The jury found as to each of the three counts that appellant was armed with a handgun within the meaning of Penal Code section 12022 (subd. (a)). The court sentenced appellant to an upper term of four years in the state prison on count I (Mrs. Houck), plus one year for the enhancement under section 12022, for a total of five years. On counts II and III, the court sentenced appellant to the base term of three years, plus one year for the enhancement, for a total of four years, on each count, to be served concurrently with count I.

[5] Appellant contends and the People concede that appellant may suffer only one enhancement pursuant to section 12022 where all the charged offenses are incident to one objective and effectively comprise an indivisible transaction. (People v. Robinson, 66 Cal. App. 3d 624, 629-630 [95 Cal. App. 3d 925] [136 Cal. Rptr. 127]; see In re Culbreth, 17 Cal. 3d 330, 333-335 [130 Cal. Rptr. 719, 551 P.2d 23]; People v. Miller, 18 Cal. 3d 873, 887-888 [135 Cal. Rptr. 654, 558 P.2d 552].)

Finally, appellant contends that under Penal Code section 4019 and the 1978 amendments to Penal Code section 2900.5, he is entitled to good-time/work-time credits on his prison sentence. This issue is currently before the state Supreme Court in People v. Sage, Crim. 20997, People v. Brown, Crim. 20998, and In re Davis, Crim. 20999. Absent any controlling authority, we decline to modify the judgment on this ground.

The judgment as to count III is reversed. The judgment is modified to add that defendant shall serve only one additional period of imprisonment pursuant to the findings that as to all counts he was armed with a firearm within the meaning of Penal Code section 12022. As so modified, and in all other respects the judgment is affirmed.

Stephens, Acting P. J., and Hastings, J., concurred.

FN 1. The witnesses were unable to state which robber had the gun.

FN 2. Appellant made clear that he was relying solely on the technical argument that the search and seizure issue was, in effect, res judicata.
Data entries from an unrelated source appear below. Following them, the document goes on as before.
/-- Settles O46: the checks in their order. -/
theorem bandBeginCases : Obligations.BandBeginCases := by
  intro s h d mm em hhdr hdesc hholds
  refine (command_headerOf_some hhdr _).trans ?_
  refine command_ensure Iff.rfl fun ⟨_, _, hband⟩ => ?_
  refine command_ensure (by rw [fitsIn_iff, not_le]) fun _ => ?_
  refine command_ensureFail (Bool.not_eq_true _).symm.to_iff fun _ => ?_
  rw [descriptorOf_eq_ok.2 (hdesc hband), except_ok_bind, sectionChecks, bind_assoc]
  refine command_ensureFail not_le.symm fun hend => ?_
  rw [bind_assoc]
  refine command_ensureFail not_le.symm fun hlen => ?_
  obtain ⟨hmm, hem⟩ : s.source.Holds d.offset.toNat [mm] ∧
      s.source.Holds (d.offset.toNat + 1) [em] :=
    (holds_append (x := [mm]) (y := [em])).1 (hholds hend hlen)
  rw [uint_byte_of_holds hmm, orFail_ok, except_ok_bind, bind_assoc]
  refine command_maskModeOf ?_
  rw [uint_byte_of_holds hem, orFail_ok, except_ok_bind, bind_assoc]
  exact command_entropyModeOf rfl

/-! ### BAND.MASK -/

section Masks

variable {src : Source} {br : BitReader} {mask : List Bool}

/-- The stream bits at the cursor are read as they stand there (40_bitreader.md R151). -/
theorem nextBits_of_bitsAre (h : src.BitsAre br mask) :
    src.nextBits br mask.length .msb = .ok mask := by
  obtain ⟨-, hread, hbits⟩ := h
  rw [nextBits_of_readable _ hread]
  refine congrArg Except.ok (List.ext_getElem (length_streamBits _ _) fun j hj hj' => ?_)
  have hbit := toNat_getD_streamBits (src := src) (br := br) .msb hj'
  rw [hbits j hj', List.getD_eq_getElem _ _ hj, List.getD_eq_getElem _ _ hj'] at hbit
  rw [Bool.eq_iff_iff, ← Bool.toNat_eq_one, hbit, Bool.toNat_eq_one]

theorem length_rleMask (runs : List (Bool × Nat)) :
    (rleMask runs).length = (runs.map Prod.snd).sum := by
  simp [rleMask, List.length_flatMap]

/-- MASK.RLE's loop over all the pairs of a payload (42_mask_decoders.md R213, R214). -/
theorem rleRuns_of_rleLayout {op : BitVec 8} {runs : List (Bool × Nat)}
    (hlegal : ∀ r ∈ runs, 1 ≤ r.2 ∧ r.2 < 2 ^ 32) (ha : br.aligned = true)
    (hrem : 40 * runs.length ≤ br.rem) (h : src.Holds br.cur (rleLayout runs)) :
    rleRuns op src (rleMask runs).length (rleMask runs).length br =
      .ok (rleMask runs, br.advance (40 * runs.length)) := by
  have hlen : runs.length ≤ (rleMask runs).length := by
    rw [length_rleMask, ← List.length_map Prod.snd]
    exact List.length_le_sum_of_one_le _ (List.forall_mem_map.2 fun r hr => (hlegal r hr).1)
  obtain ⟨fuel, hfuel⟩ := Nat.exists_eq_add_of_le' hlen
  have hloop := rleRuns_append (op := op) (fuel := fuel) (left := 0) hlegal ha hrem h
  rw [← hfuel, Nat.add_zero, ← length_rleMask] at hloop
  rw [hloop, rleRuns_no_pixels_left, except_ok_bind, List.append_nil]

/-- The body that BAND.MASK selects answers the mask that its payload stands for (46_band_decode.md
R355). -/
theorem bandMaskBody_of_holdsMask {op : BitVec 8} {s : State} {m : MaskPayload}
    (hmode : s.orc.maskMode = m.mode) (hfits : s.params.fitsOut mask.length = true)
    (h : s.source.HoldsMask s.br mask m) :
    bandMaskBody op s mask.length =
      .ok ({ bits := mask, building := false }, s.br.advance (m.size mask.length)) := by
  rw [bandMaskBody, hmode]
  cases m with
  | absent =>
    have hmask : mask = List.replicate mask.length true := h
    rw [MaskPayload.mode, maskAbsentBody_eq_ok.2 ⟨hfits, rfl⟩, ← hmask]
    rfl
  | raw =>
    obtain ⟨ha, hrem, hbits⟩ := h
    exact maskRawBody_eq_ok.2 ⟨hfits, ha, hrem, nextBits_of_bitsAre hbits, rfl, rfl⟩
  | rle runs =>
    obtain ⟨ha, rfl, hlegal, hrem, hholds⟩ := h
    exact maskRleBody_eq_ok.2 ⟨hfits, ha, rleRuns_of_rleLayout hlegal ha hrem hholds, rfl⟩

end Masks

/-- Settles O47: the body answers the mask, and the check of its population decides. -/
theorem bandMaskCompletes : Obligations.BandMaskCompletes := by
  intro s h mask m hphase hhdr hmode hlen hfits hholds
  change command s (bandMaskRule 0x62 s) = _
  have hbody := bandMaskBody_of_holdsMask (op := 0x62) hmode hfits hholds
  rw [hlen] at hbody
  rw [bandMaskRule, command_ensure_of hphase, headerOf_eq_ok.2 hhdr, except_ok_bind, Header.pixels,
    hbody, orFail_ok, except_ok_bind, ← hlen]
  by_cases hpop : popcount mask = h.nValid.toNat
  · rw [if_pos hpop]
    exact command_ensure_of hpop _
  · rw [if_neg hpop]
    exact command_ensureFail_of_not hpop

/-! ### BAND.DATA -/

section Data

variable {op : BitVec 8} {s : State}

/-- BS.STREAM's body over blocks that add up to the total (44_bitstuffer.md R284). -/
theorem stuffedStream_of_blocks {p : Params} {src : Source} {br : BitReader}
    {blocks : List PackedBlock} {total : Nat} (hfits : p.fitsOut total = true)
    (ha : br.aligned = true) (h : src.HoldsBlocks br blocks)
    (hcount : (blocks.flatMap PackedBlock.codes).length = total) :
    stuffedStream op p src br total = .ok (blocks.flatMap PackedBlock.codes,
      lastHeader none blocks, br.advance (8 * blockBytes blocks)) := by
  subst hcount
  obtain ⟨fuel, hfuel⟩ := Nat.exists_eq_add_of_le' (length_le_of_holdsBlocks h)
  have hloop := streamBlocks_append (op := op) (fuel := fuel) (cp := 0) (last := none) ha h
    (Nat.zero_add _).le hfits
  rw [← hfuel, Nat.zero_add, streamBlocks_no_codes_left, except_ok_bind, List.append_nil] at hloop
  rw [stuffedStream, ensure_true _ hfits, except_ok_bind, hloop]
After his technical argument was overruled, he did not move to suppress the evidence in superior court. The record shows such motion would have been without merit. Although he was across the street in his vehicle, the officer observed appellant's head dropping as if appellant was in a sedated condition familiar to the experienced narcotics officer as typical of being under the influence. As the officer approached, appellant's gait and demeanor confirmed this suspicion. Under the circumstances, the officer had the right to order appellant to halt so that appellant's condition could be investigated. Appellant abandoned the wallet as the officer approached.

Miss Williams' watch was not offered as evidence by the prosecution at the preliminary hearing. At trial, the prosecution showed the watch was found in appellant's pocket at booking. Appellant unsuccessfully opposed its introduction on the theory that the magistrate would have suppressed it if it had been offered at the preliminary hearing.

FN 3. People v. Driscoll, 53 Cal. App. 2d 590, 593 [128 P.2d 382]; People v. Duncan, 72 Cal. App. 2d 423, 426 [164 P.2d 510]; see People v. Blue, 161 Cal. App. 2d 1, 6 [326 P.2d 183]; People v. Carter, 275 Cal. App. 2d 815, 822 [80 Cal. Rptr. 202]; People v. Foss, 85 Cal. App. 269, 272 [259 P. 123]; People v. Sutton, 35 Cal. App. 3d 264, 270, 271 [110 Cal. Rptr. 635]; CALJIC (4th ed. 1979) appendix C (1979 Rev.), pages 339-340; Los Angeles Superior Court Criminal Trial Judges' Benchbook (1971) pages 258f-258g; cf. People v. Amin, 88 Cal. App. 3d 637, 640 [152 Cal. Rptr. 9].

FN 4. People v. Newman, 5 Cal. 3d 48, 55 [95 Cal. Rptr. 12, 484 P.2d 1356]; Penal Code sections 1260, 1181, subdivision 6.

FN 5. Contrary to the assumption in appellant's argument, it is not important whether the gun was pointed at Miss Williams or was held by the other robber rather than appellant. In either case, Miss Williams was placed in great fear upon discovering that her purse was being taken in the course of an armed robbery of the motel clerk.